Il n’en découle pas cependant qu’on puisse ou qu’on doive ériger d’impénétrables barrières entre le parti prolétarien et la presse bourgeoise dans toutes les conditions. Il suffit de citer, du riche fonds du passé, quelques-uns des exemples historiques les plus frappants à cet égard. Marx écrivait régulièrement pour la Tribune de New York. Engels donna beaucoup d’articles à la presse bourgeoise anglaise. Lénine a écrit un article sur Marx et le marxisme pour la publication libérale-populiste Dictionnaire encyclopédique Granat. Trotsky, avec l’accord du bureau politique, écrivit un article sur Lénine en 1926 pour la réactionnaire Encyclopédie Britannica. Aucun de ces exemples n’a rien à voir avec le travail qu’un communiste est obligé de faire s’il travaille pour la presse bourgeoise, dissimuler, nier ses propres convictions, ou supporter les injures contre leur propre parti, se soumettant aux éditeurs et se confondant indistinctement avec eux.

Dans les premières étapes du mouvement révolutionnaire, surtout quand le parti prolétarien n’a pas encore une presse influente propre, il peut être politiquement nécessaire, pour des marxistes, d’écrire pour la presse bourgeoise. En Chine, par exemple, bien que le long séjour du parti communiste dans le Guomindang eût des conséquences désastreuses pour le parti et la révolution, des contributions proprement organisées de communistes chinois aux publications de gauche du Guomindang, auraient pu avoir une grande valeur de propagande.

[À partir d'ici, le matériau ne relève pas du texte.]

/-- Power and thermal. -/
structure Pwr where
  /-- 24 Table 24.4 MODE -/
  mode : BitVec 2 := 0
  /-- 24 Table 24.4 TRANSITION: target of the change in progress -/
  target : Option (BitVec 2) := none
  /-- 24 Table 24.4 THROTTLE -/
  throttle : Bool := false
  /-- 24 Table 24.4 SHED -/
  shed : Bool := false
  /-- 24 Table 24.4 TSD_SEEN (kept) -/
  tsdSeen : Bool := false
  /-- 24 R427: silenced at this Tempo by a thermal shutdown -/
  tsdAt : Option Nat := none
  /-- 24 R427: domains off but for the service die -/
  down : Bool := false
  /-- 24 Table 24.4 PMBUS_FAIL -/
  pmbusFail : Bool := false
  /-- 24 Table 24.4 AUTO_WAKE -/
  autoWake : Bool := false
  /-- 24 R419, R420: an automatic wake waits for the mode change in progress to end -/
  wakeDue : Bool := false
  /-- 24 Table 24.4 QUIET_ROWS -/
  quietRows : Bool := false
  /-- 24 Table 24.4 -/
  activeMv : Nat := 750
  /-- 24 Table 24.4 -/
  quietMv : Nat := 600
  /-- 24 Table 24.4 -/
  reqMv : Nat := 750
  /-- 24 Table 24.4 -/
  measMv : Nat := 0
  /-- 24 Table 24.4 -/
  iout : Nat := 0
  /-- 24 R421: Tempo of the last step of the request -/
  stepAt : Nat := 0
  /-- 24 R425: thermal cap in mV (none: does not limit) -/
  thermCap : Option Nat := none
  /-- 24 R425: Tempo of the last step of the thermal cap -/
  thermAt : Nat := 0
  /-- 24 R423: current cap in mV -/
  curCap : Option Nat := none
  /-- 24 R423: Tempo of its last step -/
  curAt : Nat := 0
  /-- 24 R424: Tempo since which READ_VOUT is out of tolerance -/
  voutBad : Option Nat := none
  /-- 24 R424: FAULT_N asserted for it -/
  voutFault : Bool := false
  /-- 24 Table 24.4 PWR_TEMP -/
  tGrid : BitVec 8 := 0
  /-- 24 Table 24.4 -/
  tPhot : BitVec 8 := 0
  /-- 24 Table 24.4 -/
  tDram : BitVec 8 := 0
  /-- 24 R425: the highest, in degrees (DESIGN CHOICE 5) -/
  tj : Int := 0
  /-- 24 R426: Tempo since which Tj is below 110 -/
  coolAt : Option Nat := none
  /-- 24 Table 24.4 PWR_IRQ -/
  irq : BitVec 6 := 0
  /-- 24 Table 24.4 -/
  irqEn : BitVec 6 := 0
  /-- 24 Table 24.4 STEPS -/
  steps : BitVec 16 := 0
  /-- 24 Table 24.4 SHEDS -/
  sheds : BitVec 16 := 0
  /-- 24 R424: PMBus transactions issued, newest first: command code, word -/
  pmbus : List (BitVec 8 × BitVec 16) := []
deriving DecidableEq, Repr

/-- An event record (25 Table 25.1). -/
structure Event where
  /-- 25 Table 25.1 -/
  code : BitVec 8
  /-- 25 Table 25.1 -/
  src : BitVec 8
  /-- 25 Table 25.1 -/
  sev : BitVec 2
  /-- 25 Table 25.1 -/
  rtcValid : Bool
  /-- 25 Table 25.1 -/
  seq : Word
  /-- 25 Table 25.1 -/
  tempo : BitVec 64
  /-- 25 Table 25.1 -/
  time : Word
  /-- 25 Table 25.1 -/
  date : Word
  /-- 25 Table 25.1 -/
  arg0 : Word
  /-- 25 Table 25.1 -/
  arg1 : Word
deriving DecidableEq, Repr

/-- TAP instructions (25 Table 25.3). -/
inductive Tap where
  | bypass
  | idcode
  | sample
  | extest
  | clamp
  | dap
deriving DecidableEq, Repr
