/-- What a use of a tile asks for (R239): under PREFER_HOME a demand move of a DRAM tile, under PARK the restore of the whole object, whatever
tile is used first. -/
def demand (t : Nat) (s : State) : State :=
  match s.objOf t with
  | none => s
  | some o => match o.policy with
    | .preferHome =>
      if (s.entry t).tier = .dram && (s.placeRun o t ((s.entry t).len.toNat + 1)).isSome then queueMove (mv .demand t true) s else s
    | .park =>
      if o.restored then s
      else match o.slot with
        | some i => restoreState i s
        | none => (s.written o).foldl (fun s x => if x.2.tier = .dram then queueMove (mv .demand x.1 true) s else s)
             (setObj o.id (fun o => { o with restored := true }) s)
    | _ => s

/-! ### Writes (R235, R242, R243) -/

/-- A tile given 4096 raw bytes in a fresh frame or run, as its policy directs. -/
def storeNew (o : Obj) (t : Nat) (b : List Byte) (s : State) : State :=
  let wantHome := decide (o.policy = .pinHome) || (decide (o.policy = .park) && o.restored)
  let place := if wantHome then s.placeRun o t 64 else none
  match place, s.pickFrame o t with
  | some (j, g), frame =>
    let s := putHome j.1 (64 * g) b (takeRun t j g 64 s)
    if o.cached then
      let f := frame.getD 0
      evictPool j (setEntry t { tier := .homeCopy, dirty := true, len := 63, node := j.1, granule := g, dframe := f, frameForm := (0, 63) } s)
    else evictPool j (setEntry t { tier := .home, len := 63, node := j.1, granule := g } s)
  | none, some f => setEntry t { tier := .dram, len := 63, dframe := f, frameForm := (0, 63) } (putDram (4096 * f) b s)
  | none, none => poison t (setEntry t { tier := .dram, len := 63 } s)

/-- Bytes over part of a tile. -/
def merge (old : List Byte) (off : Nat) (b : List Byte) : List Byte := old.take off ++ b ++ old.drop (off + b.length)

/-- A tile made RAW in its serving copy with new bytes. A home run too short moves to one of 64 granules (R243). -/
def storeRaw (o : Obj) (t : Nat) (b : List Byte) (s : State) : State :=
  let e := s.entry t
  if e.atHome then
    if e.len = 63 then
      setEntry t { e with fmt := 0, dirty := e.dirty || o.cached } (putHome e.node (64 * e.granule) b s)
    else
      let s := freeRun t s
      match s.placeRun o t 64 with
      | some (j, g) =>
        setEntry t { e with fmt := 0, len := 63, node := j.1, granule := g, dirty := e.dirty || o.cached }
          (putHome j.1 (64 * g) b (takeRun t j g 64 s))
      | none =>
        let f := if e.dframe = 0 then (s.pickFrame o t).getD 0 else e.dframe
        setEntry t { tier := .dram, len := 63, dframe := f, used := e.used, frameForm := (0, 63) } (putDram (4096 * f) b s)
  else setEntry t { e with fmt := 0, len := 63, frameForm := (0, 63) } (putDram (4096 * e.dframe) b s)

/-- A write of bytes within one tile of an object (R235, R243). A full-tile write clears POISON (R248). The use that restores a parked object
comes first: a tile written for the first time then stands at home. -/
def writeTile (t off : Nat) (b : List Byte) (s : State) : State :=
  let s := if (s.objOf t).any fun o => decide (o.policy = .park) then demand t s else s
  match s.objOf t with
  | none => s
  | some o =>
    let e := s.entry t
    let full := off = 0 && b.length = 4096
    let s := if full then s else expandFetch t s
    let old := (s.tileBytes t).getD (List.replicate 4096 0)
    let new := merge old off b
    let s := if e.tier = .zero then storeNew o t new s else storeRaw o t new s
    let s := if full && (s.entry t).poison then setEntry t { s.entry t with poison := false } s else s
    touch t (demand t s)

/-- A read of a tile by a service or the host: its bytes, none when POISON; the use is noted and its demand made. -/
def readTile (t : Nat) (s : State) : Option (List Byte) × State := (s.tileBytes t, demand t (touch t (expandFetch t s)))

/-- Bytes of U-space from an address on, n of them, as a service reads them; none when a tile is POISON or in no object. -/
def State.uBytes (s : State) (a n : Nat) : Option (List Byte) :=
  ((List.range ((a + n + 4095) / 4096 - a / 4096)).map (a / 4096 + ·)).foldl (fun (acc : Option (List Byte)) t =>
    match acc, s.objOf t, s.tileBytes t with
    | some l, some _, some b =>
      let from_ := if t = a / 4096 then a % 4096 else 0
      let dst := if t = (a + n - 1) / 4096 then (a + n - 1) % 4096 + 1 else 4096
      some (l ++ (b.drop from_).take (dst - from_))
    | _, _, _ => none) (some [])

/-- Bytes written to U-space from an address on; tiles outside every object take nothing. -/
def uPut : Nat → Nat → List Byte → State → State
  | 0, _, _, s => s
  | fuel + 1, a, b, s =>
    if b.isEmpty then s
    else
      let n := 4096 - a % 4096
      uPut fuel (a + n) (b.drop n) (writeTile (a / 4096) (a % 4096) (b.take n) s)

/-- Bytes written to U-space. -/
def uWriteBytes (a : Nat) (b : List Byte) (s : State) : State := uPut (b.length / 4096 + 2) a b s
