-- ==== Sys2Proof/Machine/CoreVector.lean ====
section
/-! DEFINITION. The vector group of a grid core (09_core_isa.md R174, R175, Tables 9.2, 9.3). -/

namespace Sys2Proof.Machine

/-- Lane i of lanes w bits wide. -/
def lane (v : VReg) (w i : Nat) : Nat := fld v (w * i) w

/-- A vector from its lanes, lane 0 first. -/
def ofLanes (w : Nat) (xs : List Nat) : VReg :=
  BitVec.ofNat 512 (xs.foldr (fun x acc => acc * 2 ^ w + x % 2 ^ w) 0)

/-- The lanes of a vector. -/
def lanesOf (v : VReg) (w : Nat) : List Nat := (List.range (512 / w)).map fun i => lane v w i

/-- The counter of free values moved on by n (log entry 2). -/
def stepFree (n : Nat) (s : State) : State := { s with freeCtr := s.freeCtr + n }

/-- VALU (R175): lane-wise in DT; FN 0x09 and above are reserved. -/
def execValu (n : Fin 288) (w : BitVec 26) (s : State) : Out :=
  coreRow n 0x10 w true s fun s =>
    let c := s.core n
    let t := vecElem (fDt w)
    if 9 ≤ fFn w then some (illegal n s)
    else
      let xs := (List.range (512 / t.width)).map fun i =>
        laneOp t (fFn w) (lane (c.getV (fVd w)) t.width i) (lane (c.getV (fVs1 w)) t.width i) (lane (c.getV (fVs2 w)) t.width i)
      some (retire n (fun c => c.setV (fVd w) (ofLanes t.width xs)) s)

/-- The address of VLD and VST. -/
def vldAddr (c : Core) (w : BitVec 26) : Word := c.getG (fVmRs1 w) + BitVec.ofInt 32 (64 * fVmOff w)

/-- Bytes as a vector. -/
def vecOf (b : List Byte) : VReg := BitVec.ofNat 512 (natOf b)
/-- The 64 bytes of a vector. -/
def vecBytes (v : VReg) : List Byte := bytesN 64 v.toNat

/-- VLD (R175, R152). -/
def execVld (n : Fin 288) (w : BitVec 26) (ecc : Ecc) (s : State) : Out :=
  coreRow n 0x11 w true s fun s =>
    let c := s.core n
    if !c.free [fVmRs1 w] then none
    else
      let a := vldAddr c w
      localAccess n a 64 64 s fun s =>
        if c.readWaits a.toNat 64 then none
        else if ecc = .uncorrectable then some (raise n xEcc a (sramEcc n a.toNat ecc s))
        else some (retire n (fun c => c.setV (fVd w) (vecOf (c.home.readN a.toNat 64))) (sramEcc n a.toNat ecc s))

/-- VST (R175). -/
def execVst (n : Fin 288) (w : BitVec 26) (s : State) : Out :=
  coreRow n 0x12 w true s fun s =>
    let c := s.core n
    if !c.free [fVmRs1 w] then none
    else
      let a := vldAddr c w
      localAccess n a 64 64 s fun s =>
        if c.writeWaits a.toNat 64 then none
        else some (retire n (fun c => { c with home := c.home.writeN a.toNat (vecBytes (c.getV (fVd w))) }) s)

/-- One level of the pairwise tree: neighbours combined in ascending lane index. -/
def pairUp (f : Nat → Nat → Nat) : List Nat → List Nat
  | a :: b :: xs => f a b :: pairUp f xs
  | xs => xs

/-- The pairwise tree of VRED; at most 6 levels for 64 lanes. -/
def tree (f : Nat → Nat → Nat) : Nat → List Nat → Nat
  | 0, xs => xs.headD 0
  | k + 1, xs => tree f k (pairUp f xs)

/-- VRED (R175): 0 SUM, 1 MAX, 2 MIN of VS1 into lane 0, other lanes zero. -/
def execVred (n : Fin 288) (w : BitVec 26) (s : State) : Out :=
  coreRow n 0x13 w true s fun s =>
    let c := s.core n
    let t := vecElem (fDt w)
    let op := match fFn w with | 0 => some 0 | 1 => some 5 | 2 => some 4 | _ => none
    match op with
    | none => some (illegal n s)
    | some k =>
      let x := tree (fun a b => laneOp t k 0 a b) 6 (lanesOf (c.getV (fVs1 w)) t.width)
      some (retire n (fun c => c.setV (fVd w) (ofLanes t.width [x])) s)

/-- VCVT (R175): DT to the type FN [2:0], FN [3] saturates integers. Destination lanes with no source lane, and values no
rule states, are free, the same for the same inputs (R174, log entry 2). -/
def execVcvt (n : Fin 288) (w : BitVec 26) (s : State) : Out :=
  coreRow n 0x14 w true s fun s =>
    let c := s.core n
    let a := vecElem (fDt w)
    let b := vecElem (fFn w % 8)
    if 16 ≤ fFn w then some (illegal n s)
    else
      let xs := (List.range (512 / b.width)).map fun i =>
        let x := lane (c.getV (fVs1 w)) a.width i
        let open_ := Config.coreResult 0x14 (fDt w + 16 * fFn w)
        if i < 512 / a.width then (convert a b (bit w 3) x).getD (open_ x 0) else open_ (c.getV (fVs1 w)).toNat (1 + i)
      some (retire n (fun c => c.setV (fVd w) (ofLanes b.width xs)) s)

/-- VSPEC (R175): bfloat16 or FP32; the result is free within 2 units in the last place (log entry 10). -/
def execVspec (n : Fin 288) (w : BitVec 26) (s : State) : Out :=
  coreRow n 0x15 w true s fun s =>
    let c := s.core n
    let t := vecElem (fDt w)
    if 5 ≤ fFn w || (fDt w != 5 && fDt w != 7) then some (illegal n s)
    else
      let xs := (lanesOf (c.getV (fVs1 w)) t.width).map fun x => special (fFn w) (fDt w) x
      some (retire n (fun c => c.setV (fVd w) (ofLanes t.width xs)) s)

/-- A tile operation that uses an accumulator (R176). -/
def TileOp.acc (o : TileOp) : Option Nat :=
  match o.op with
  | 0x20 => some (o.td % 4)
  | 0x21 => some (o.td % 4)
  | 0x22 => some (o.ts % 4)
  | 0x23 => some (o.td % 4)
  | _ => none

/-- Word k of an accumulator. -/
def accWord (a : Acc) (k : Nat) : Nat := fld a (32 * k) 32

/-- n words of an accumulator from word k on, replaced. -/
def accSet (a : Acc) (k n : Nat) (v : Nat) : Acc :=
  let low := a.toNat % 2 ^ (32 * k)
  let high := a.toNat / 2 ^ (32 * (k + n))
  BitVec.ofNat 131072 (low + (v % 2 ^ (32 * n)) * 2 ^ (32 * k) + high * 2 ^ (32 * (k + n)))

/-- VACC (R175): a quarter row between an accumulator and a vector. No rule states what a row number of 64 or more means: the
row is then any of the 64 (log entry 2). -/
def execVacc (n : Fin 288) (w : BitVec 26) (s : State) : Out :=
  coreRow n 0x16 w true s fun s =>
    let c := s.core n
    let a := fld w 1 2
    if 32 ≤ fFn w then some (illegal n s)
    else if !c.free [fVs1 w] || c.tq.any (fun o => decide (o.acc = some a)) then none
    else
      let g := (c.getG (fVs1 w)).toNat
      let row := if g < 64 then g else Config.coreResult 0x16 0 g 0 % 64
      let k := 64 * row + 16 * fld w 3 2
      if bit w 0 then some (retire n (fun c => c.setA a (accSet (c.getA a) k 16 (c.getV (fVd w)).toNat) ((c.accFp[a]?).getD none)) s)
      else some (retire n (fun c => c.setV (fVd w) (BitVec.ofNat 512 (fld (c.getA a) (32 * k) 512))) s)

/-- VPERM (R175): 0 broadcast lane 0, 1 permute by the indices of VS2 (an index past the last lane gives a free value, log
entry 2), 2 shift lanes up by g[VS2], zeros entering. -/
def execVperm (n : Fin 288) (w : BitVec 26) (s : State) : Out :=
  coreRow n 0x17 w true s fun s =>
    let c := s.core n
    let t := (vecElem (fDt w)).width
    let src := c.getV (fVs1 w)
    let m := 512 / t
    match fFn w with
    | 0 => some (retire n (fun c => c.setV (fVd w) (ofLanes t (List.replicate m (lane src t 0)))) s)
    | 1 =>
      let xs := (List.range m).map fun i =>
        let k := lane (c.getV (fVs2 w)) t i
        if k < m then lane src t k else Config.coreResult 0x17 (t + 64 * k) src.toNat i
      some (retire n (fun c => c.setV (fVd w) (ofLanes t xs)) s)
    | 2 => whenFree n [fVs2 w] s fun c =>
        let k := (c.getG (fVs2 w)).toNat
        retire n (fun c => c.setV (fVd w) (ofLanes t ((List.range m).map fun i => if k ≤ i then lane src t (i - k) else 0))) s
    | _ => some (illegal n s)

end Sys2Proof.Machine
end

On pourrait dire la même chose de l’Inde où la formation de partis « ouvriers-paysans » — bourgeois en fait — de la variété Guomindang ont pavé la voie pour les défaites de la pire espèce pour le prolétariat. Pourtant, l’indépendance totale et sans condition du parti communiste n’exclut pas des accords révolutionnaires avec d’autres organisations de masse pour l’utilisation de journaux nationaux-démocratiques par les marxistes — sous le contrôle du parti.

Comment ce problème est-il résolu aujourd’hui par les partis communistes européens ? Il a été posé à l’envers. Bien que les communistes ne puissent pas écrire aujourd’hui pour les publications bourgeoises, les publications communistes sont pour la plus grande partie faites par des journalistes bourgeois de second ordre. L’explication en est que l’appareil de la presse et du parti, matériellement indépendant des effectifs du parti lui-même, a grandi à de monstrueuses proportions, sur une base organisationnelle interne étroite, ce qui fait que, non seulement il n’offre pas d’emploi aux journalistes communistes qui existent déjà, mais aussi attire des journalistes bourgeois, la plupart du temps incompétents qui sont incapables de réaliser des carrières fructueuses dans la presse capitaliste. Cela explique en particulier le niveau extrêmement bas de la presse des partis communistes, son absence de principes, son manque d’idées indépendantes ou de mérites individuels, le fait qu’elle soit à tout moment prête à déclarer noir le blanc et vice versa.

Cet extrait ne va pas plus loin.